Thirdly, the Canvas model expresses the systems identified as key activities, key resources (people and/or others), and key partners in terms so that they can be designed to assist in efficiently realizing the value inherent in the product/service. It focuses on identifying what the business model requires.

Value proposition

The focus in terms of resources is about what a business will need to create and offer a value proposition, reach markets, maintain relationships with customer segments, and earn revenues, answering a question about what those resources are, that the business value propositions requires, that will sustain the customer relationship and generate the required revenue streams.

The focus in terms of key activities is on those that the business will need to operate successfully, specifically those activities that create and offer a value proposition, reach markets, maintain customer relationships, and earn revenues.

The focus on key activities is around those that are necessary to support the business value propositions in the distribution channels, customer relationship and revenue streams.

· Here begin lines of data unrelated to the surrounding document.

-- ==== Sys2Proof/Machine/SegmentEvents.lean ====
section
/-! DEFINITION. The rows of the segments: what the part reads from its own transactions, their ends, recovery, other
masters and the alert lines. A row that does not meet the transaction it belongs to has no effect (log entry 1). -/

namespace Sys2Proof.Machine

/-! ### Answers in a routed transaction (R82 to R88, R91, R92, R96) -/

/-- Whether nothing after the byte in progress is sent: the transaction ends at this byte boundary (R132). -/
def Down.ending (d : Down) : Bool := d.detached || d.after = .stop

/-- The transaction in its STOP. -/
def Down.toStop (d : Down) : Down := { d with pos := .stop, after := .stop }

/-- The port given the target's ACK of an address byte: ROUTED_CT, or ROUTED_READ with the hold before the first byte
(R62, R65, R82, R87). -/
def State.ackUp (s : State) (i : SlotId) (read : Bool) : State :=
  let s1 := { s with port := Port.sclFalls { Port.idle with
    state := if read then .routedRead else .routedCt
    hand := some i
    firstByte := read
    ten := tenAfterAck s.port.ten (s.port.wait.bind Wait.ten) i
    out := .ack } }
  if read then s1.beginStretch else s1

/-- The target's answer to an address byte of a routed transaction whose answer is awaited upstream (R82). -/
def State.routedAddressAnswer (s : State) (g : Seg) (d : Down) (t : Txn) (ack : Bool) : State :=
  if ack then
    ((({ s with txn := some { t with answered := true, stage := if d.read then .read else .write,
                                     phaseRefused := false, count := 0 } }).setDown g
      { d with pos := if d.read then .readByte else .boundary }).ackUp t.slot d.read)
  else
    (({ s with txn := some { t.takeFinal .targetNack with stage := .tail } }).setDown g d.toStop).nackUp
      s.port.waitIsTen

/-- An address answer of a routed transaction: the presence map, then the answer upstream, or the STOP when the
transaction ends at this boundary (R82, R96, R132). -/
def State.takeAddressAnswer (s : State) (g : Seg) (ack : Bool) : State :=
  match (s.seg g).down, s.txn with
  | some d, some t =>
    if d.work = .routed false ∧ d.pos = .addr then
      let s1 := s.notePresence g d.target ack
      if d.ending ∨ t.stage ≠ .address then s1.setDown g d.toStop else s1.routedAddressAnswer g d t ack
    else s
  | some d, none =>
    if d.work = .routed false ∧ d.pos = .addr then (s.notePresence g d.target ack).setDown g d.toStop else s
  | none, _ => s

/-- The target's answer to a relayed write byte: counted, given upstream, and a NACK sets the refused mark (R83, R84).
In a transaction that ends at this boundary it is not given upstream. -/
def State.takeCtAnswer (s : State) (g : Seg) (ack : Bool) : State :=
  match (s.seg g).down with
  | none => s
  | some d =>
    if d.work = .routed false ∧ d.pos = .byte then
      match s.txn with
      | none => s.setDown g d.toStop
      | some t =>
        if d.ending ∨ t.stage ≠ .write then s.setDown g d.toStop
        else
          (({ s with txn := some { t with count := t.count + 1, refused := t.refused || !ack,
                                          phaseRefused := !ack } }).setDown g { d with pos := .boundary }).endStretch
            (if ack then .ack else .nack)
    else s

/-- A read byte clocked: sent upstream in stage READ; otherwise given NACK, and the segment goes on to the boundary,
the STOP or the repeated START that was asked for (R69, R87, R88, R132). -/
def State.takeReadByte (s : State) (g : Seg) (b : Byte) : State :=
  match (s.seg g).down with
  | none => s
  | some d =>
    if d.work = .routed false ∧ d.pos = .readByte then
      if d.ending then s.setDown g d.toStop
      else match d.after with
        | .restart read => s.setDown g (d.restart read)
        | _ =>
          match s.txn with
          | none => s.setDown g d.toStop
          | some t =>
            if t.stage = .read then (s.setDown g { d with pos := .readAck }).endStretch (.byte b)
            else s.setDown g { d with pos := .boundary }
    else s
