/-- A delivery that ends takes its frame out of the queue and back to the pool, with the head loss count 0 and
FRAME_DROPPED where it is called for, and reports. A waiting routed claim withdrawn at its segment is gone with its
record, its address is NACKed, and its slot is examined. A deferred address phase is checked again once no outcome is
owed: the claim is placed, or the address is NACKed with the flag of the check that failed; a compound frame that is not
sent is lost with FRAME_DROPPED (R63, R78, R80, R90, R92, R114, R136). -/
def Obligations.DeliveriesClaimsAndDeferralsEnd : Prop :=
  ∀ (s : State) (g : Seg),
    (∀ f k dropped i, (s.frame f).owner = some i →
      let u := (s.setSeg g { s.seg g with queue := (s.seg g).queue.erase f, headLoss := 0 }).setFrame f Frame.empty
      s.endDelivery g f k dropped =
        (if dropped then u.setSlotOwner i (raised (u.slotOwner i) 6) else u).report i g k dropped)
    ∧ ((∀ t, s.txn = some t → ¬ (t.stage = .waiting ∧ t.seg = g)) → s.withdrawAt g = s)
    ∧ (∀ t, s.txn = some t → t.stage = .waiting → t.seg = g →
      let ten := if (s.port.wait.bind Wait.ten).isSome then none else s.port.ten
      let u := { s.setSeg g { s.seg g with claim := none } with txn := none, port := unaddressed ten .nack }
      (t.frame = none → s.withdrawAt g = u.examine t.slot false)
      ∧ (t.frame.isSome → ∀ p, s.fill = some p →
        s.withdrawAt g = State.examine ((fillReturned u p).raiseSlot t.slot .frameDropped) t.slot false))
    ∧ (s.txn.isSome ∨ (∀ w, s.port.wait = some w → w.deferred = false) → s.recheckDeferred = s)
    ∧ (∀ w r, s.txn = none → s.port.wait = some w → w.deferred = true → (s.slot w.slot).cur = some r →
      s.recheckDeferred = match routedCheck s w.slot r w.read with
        | none => ({ s.setSeg r.seg { s.seg r.seg with claim := some { slot := w.slot, read := w.read, loss := 0 } } with
            port := { s.port with hand := some w.slot, wait := some { w with deferred := false } }
            txn := some { slot := w.slot, seg := r.seg, stage := .waiting, answered := false, refused := false,
                          phaseRefused := false, count := 0,
                          frame := if w.compound then s.fill.map Fill.frame else none, taken := none } }).arbitrate r.seg
        | some f =>
          let u := { s.raiseSlot w.slot f with port := unaddressed (if w.ten.isSome then none else s.port.ten) .nack }
          match w.compound, s.fill with
          | true, some p => (fillReturned u p).raiseSlot w.slot .frameDropped
          | true, none => u.raiseSlot w.slot .frameDropped
          | false, _ => u)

Finally, in terms of organisation, partnerships can be formed to drive the business model, reduce risk or acquire resources. These can be strategic alliances between non-competitors or between competitors. It could also be strategic alliances to develop new businesses. In this case the questions becomes, what those key business partners are, what are the business needs from the key partners and what are they needed to do.

The Canvas model also has a focus on financial consideration divided into the revenue streams and cost structure. The revenue streams represent what a business must ask of itself for each of the segments created, it needs ask the value that a customer segment is able and willing to pay for.

If the question can be answered, it can unlock how many revenue streams can be generated from each customer segment. One important consideration is that each revenue stream could have different pricing mechanisms which could be market dependent, volume dependent etc.

Revenue streams

The Canvas model also defines two types of revenue streams which can involve transaction revenues resulting from one-time customer payments or recurring revenues resulting from ongoing payments to either deliver a value proposition to customers or provide post-purchase customer support.

The other important financial consideration is the costs incurred while creating, delivering value, maintaining customer relationships and generating revenue.

It is easy to calculate and determine the relevant costs when key resources, key activities and key partnerships are identified. The question to answer around cost is what are those important costs inherent in our business model? Which key resources and activities are most expensive?

In a 2008, in a Harvard Business Review Article ‘Reinventing Your Business Model, – Johnson, Christensen, Kagermann (2008)’ wrote;  “Successful companies already operate according to a business model that can be broken down into four elements; a customer value proposition that fulfils an important job for the customer in a better way than competitors offerings do; a profit formula that lays out how the company makes money delivering the value proposition; and the key resources and key processes needed to deliver that proposition.” These elements as described earlier are necessary considerations in any business enterprise and the Canvas model simplifies a way to a look at this

A canvas business model distills the value proposition in a business and ensures that the conversation at those executive management committees centers on creating, delivering value, maintaining customer relationships and generating revenue.